Listen: the leaves no longer rustle, the wind no longer sighs, our hearts no longer beat. They’ve fallen silent. Fallen, as if into the earth. Or is it we who have fallen? Perhaps it’s not the world that is soundless but we who are deaf. What membrane seals us off, from the music we used to dance to? Why can’t we hear?

NIGHTINGALE

People die, and then they come back at night when you’re asleep. By the time you’re my age this happens more frequently. In the dream you know they’re dead; funny thing is, they know it too. The usual places are a boat or a forest, less often a cabin or an isolated farmhouse, and, even more rarely, a room. If a room, there’s often a window; if a window, there will be curtains—white—or heavy draperies, also white. Never venetian blinds: they don’t like that kind of lighting, the day or night falling in slantwise through the slats. It makes them flicker even more than they normally do.

Sometimes they’re friends, and they want you to know they’re all right. That kind might make a remark or two, nothing earth-shattering. It’s like the screen when you turn off the television, one of them said—it’s just a loss of contact. Another one—the setting was a woodland walk, in fall, orange and yellow leaves, that crisp smell—this one said, Isn’t it beautiful?

Some don’t say anything. They might smile, they might not; they might turn away once they know you’ve seen them. They want you to see them: that’s the point. They want you to know they’re still around and they can’t be forgotten or dismissed.

Procne turned up the other night. Got in through the window, as she always does. Right away I wished I’d taken a sleeping pill: that would have shut her out. But you can’t take pills all the time, and she waits. She waits until I’m unconscious.

You shouldn’t have let him lock me up in that shack, she said.

The location was a room; the window in question had white curtains. We’ve been through this before, I said. You weren’t locked up. You could have opened the door. Anyway, I didn’t know.

You knew, she said. You repressed it, but you must have known.

I knew you’d been his first wife, I said. Everyone knew that. But according to him you were dead.

That’s what they wanted you to think, she said. I might as well have been, but I wasn’t. Meanwhile, you were getting ready to take my place.

I had to, I said. I had to get married. He raped me. What else could I have done? Don’t tell me you were jealous.
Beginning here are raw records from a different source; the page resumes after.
/-! ## Functions, launches, queues -/

/-- A function. -/
def State.func (s : State) (f : Nat) : Func := Table.get Func.reset s.funcs f
/-- A function changed. -/
def State.updFunc (s : State) (f : Nat) (u : Func → Func) : State :=
  { s with funcs := Table.put s.funcs f (u (s.func f)) }
/-- A word of the applied configuration record of a function (R367). -/
def Func.word (f : Func) (k : Nat) : Word := f.applied.getD k 0
/-- R367: function enabled. -/
def Func.en (f : Func) : Bool := (f.word 0).getLsbD 63
/-- R367: the first queue of the function. -/
def Func.qbase (f : Func) : Nat := (bits (f.word 1) 21 16).toNat
/-- R367: the number of queues. -/
def Func.qcnt (f : Func) : Nat := (bits (f.word 1) 37 17).toNat
/-- R367: MSI-X vector of fault records and events. -/
def Func.fvec (f : Func) : Nat := (bits (f.word 3) 40 11).toNat
/-- A launch. -/
def State.launch? (s : State) (l : Nat) : Option Launch := s.launches.find l
/-- A launch replaced. -/
def State.setLaunch (s : State) (l : Nat) (x : Launch) : State := { s with launches := s.launches.put l x }
/-- A launch changed. -/
def State.updLaunch (s : State) (l : Nat) (u : Launch → Launch) : State :=
  match s.launch? l with
  | some x => s.setLaunch l (u x)
  | none => s
/-- A queue. -/
def State.queue? (s : State) (q : Nat) : Option Queue := s.queues.find q
/-- A queue changed. -/
def State.updQueue (s : State) (q : Nat) (u : Queue → Queue) : State :=
  match s.queue? q with
  | some x => { s with queues := s.queues.put q (u x) }
  | none => s
/-- An MSI-X message of a function; none during its reset (R380). -/
def sendMsix (s : State) (f vec : Nat) : State :=
  if (s.func f).resetting then s else { s with msix := s.msix ++ [(f, vec)] }

/-- The function of a launch; the PF when there is none. -/
def funcOfLaunch (s : State) (l : Nat) : Nat :=
  match s.launch? l with | some x => x.func | none => 0

/-! ## Accounting (R48) -/

/-- A core's counter of a cause adds 1 (R48). -/
def bumpCause (c : Core) : Nat → Core
  | 1 => { c with preempts := c.preempts + 1 }
  | 2 => { c with faults := c.faults + 1 }
  | 3 => { c with pgfreezes := c.pgfreezes + 1 }
  | 4 => { c with rollbacks := c.rollbacks + 1 }
  | 5 => { c with lates := c.lates + 1 }
  | 6 => { c with segstall := c.segstall + 1 }
  | 7 => { c with xlholds := c.xlholds + 1 }
  | 8 => { c with waitholds := c.waitholds + 1 }
  | 9 => { c with lbholds := c.lbholds + 1 }
  | 10 => { c with cqholds := c.cqholds + 1 }
  | 11 => { c with bankholds := c.bankholds + 1 }
  | _ => c

/-- One reference cycle passes for a core: `%refcyc` advances, and a drone cycle runs when no routine holds the
array (R48, R340). -/
def passCycles (n : Nat) (c : Core) : Core :=
  { c with refcyc := c.refcyc + n, drones := if c.running.isSome then c.drones else c.drones + n }

/-- A reference cycle on which the core does not issue is charged to a cause of R48: `%heldcyc` adds 1, and the cause's
counter adds 1 when it becomes the charged cause. During a rollback every cycle is charged to it, and freezes are not counted
(R359). The present freeze or landing-buffer hold is counted on through a stop (R361). -/
def chargeHold (now cause : Nat) (c : Core) : Core :=
  let k := if c.rerun.isSome then 4 else cause
  let c1 := if c.hold = k || k = 4 then c else bumpCause c k
  let counted := cause = 5 || cause = 9
  { passCycles 1 c1 with
    heldcyc := c1.heldcyc + 1, hold := k, turn := now + 1
    frozen := if counted then (if c.frozenBy = cause then c.frozen + 1 else 1) else 0
    frozenBy := if counted then cause else 0 }

/-! ## Stops: taking a fault, a trap or a freeze -/

/-- The words of a record (R345). -/
def recordWords (f : FaultInfo) (rank gcore queue lsn stopcyc dtime : Nat) : List Word :=
  [BitVec.ofNat 8 f.kind ++ BitVec.ofNat 8 f.code ++ BitVec.ofNat 8 rank ++ BitVec.ofNat 8 gcore ++
     BitVec.ofNat 3 f.slot ++ BitVec.ofNat 6 f.rep ++ BitVec.ofNat 3 f.origin ++ 0#4 ++ BitVec.ofNat 16 f.cause,
   BitVec.ofNat 16 queue ++ BitVec.ofNat 48 lsn, BitVec.ofNat 64 stopcyc, BitVec.ofNat 64 f.issue,
   0#40 ++ BitVec.ofNat 24 f.baddr, f.arg0, f.arg1, BitVec.ofNat 64 dtime]

/-- Write the words of a record at a physical address. -/
def writeWords (s : State) (a : Nat) : List Word → State
  | [] => s
  | w :: ws => writeWords (writeWord s a w) (a + 8) ws

/-- The entries of a ring whose base register holds log2 of their number, 4 to 16, in its low bits; none while it has not been
set (R373, R401). -/
def ringSize (w : Word) : Nat :=
  let n := (bits w 0 5).toNat
  if 4 ≤ n && n ≤ 16 then 2 ^ n else 0

/-- HOSTQ of a function in bytes: its budget of a host frame (R367, R370). -/
def Func.hostQuota (f : Func) : Nat := (bits (f.word 3) 24 16).toNat * 4096

/-- The host frame's budget of a function has room for `n` bytes (R367, R370). -/
def hostBudget (s : State) (f n : Nat) : Bool :=
  let fn := s.func f
  fn.hostBytes + n ≤ fn.hostQuota

/-- Bytes to or from the host count against the frame's budget of a function (R370). -/
def chargeHost (s : State) (f n : Nat) : State := s.updFunc f fun x => { x with hostBytes := x.hostBytes + n }

/-- A host request of a function goes out translated where ATS is enabled for it: its page takes its place in the device's cache of 4,096
translations (R378). Nothing that a program reads depends on the cache (log entry 94). -/
def noteAts (s : State) (f addr : Nat) : State :=
  if (s.func f).ats then
    { s with ats := ((f, addr / 4096) :: s.ats.filter fun e => e != (f, addr / 4096)).take 4096 }
  else s

/-- The records of a fault ring that the driver has not consumed; FRTAIL and FRHEAD count modulo 2^32 (R373). -/
def Func.frUsed (f : Func) : Nat := (f.frTail + 2 ^ 32 - f.frHead % 2 ^ 32) % 2 ^ 32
Jealous? she said. She gave a kind of caw. Not for an instant! I knew his dirty ways, he could never leave me alone. Believe me, you were welcome to that part of it. I only wish he hadn’t cut out my tongue.

That is a lie, I said. He never did that. You made the decision not to speak, is all. The tongue part of the story is a misreading of a temple wall painting, that’s what people say now. Those things weren’t tongues, they were laurel leaves for the priestess, so she could hallucinate, and prophesy, and—

You and your archeology, said Procne. He cut out my tongue, all right. He knew I’d tell stories.

Maybe he had his reasons, I said. If he did cut out your tongue. I’m sorry, I didn’t mean that. I’m not excusing his behaviour. It wasn’t good. None of us behaved very well, and I regret that now. The two of us never got along when we were young, but you were always my sister and I loved you. That’s why he kept you a secret from me.

I knew you wouldn’t excuse it. His behaviour, I mean. That’s why I sent you the message—to let you know I wasn’t dead after all. Procne is among the slaves, is all it said. I didn’t write, Set me free, I didn’t want to influence you one way or the other. I didn’t want you taking any risks on my behalf.

Then why did you send me the message?

I wanted you to avoid the mistakes I made, that’s all.

What mistakes?

In answer she lifted up her hands. They were wet, they glistened. Our son, she said. I couldn’t stop myself.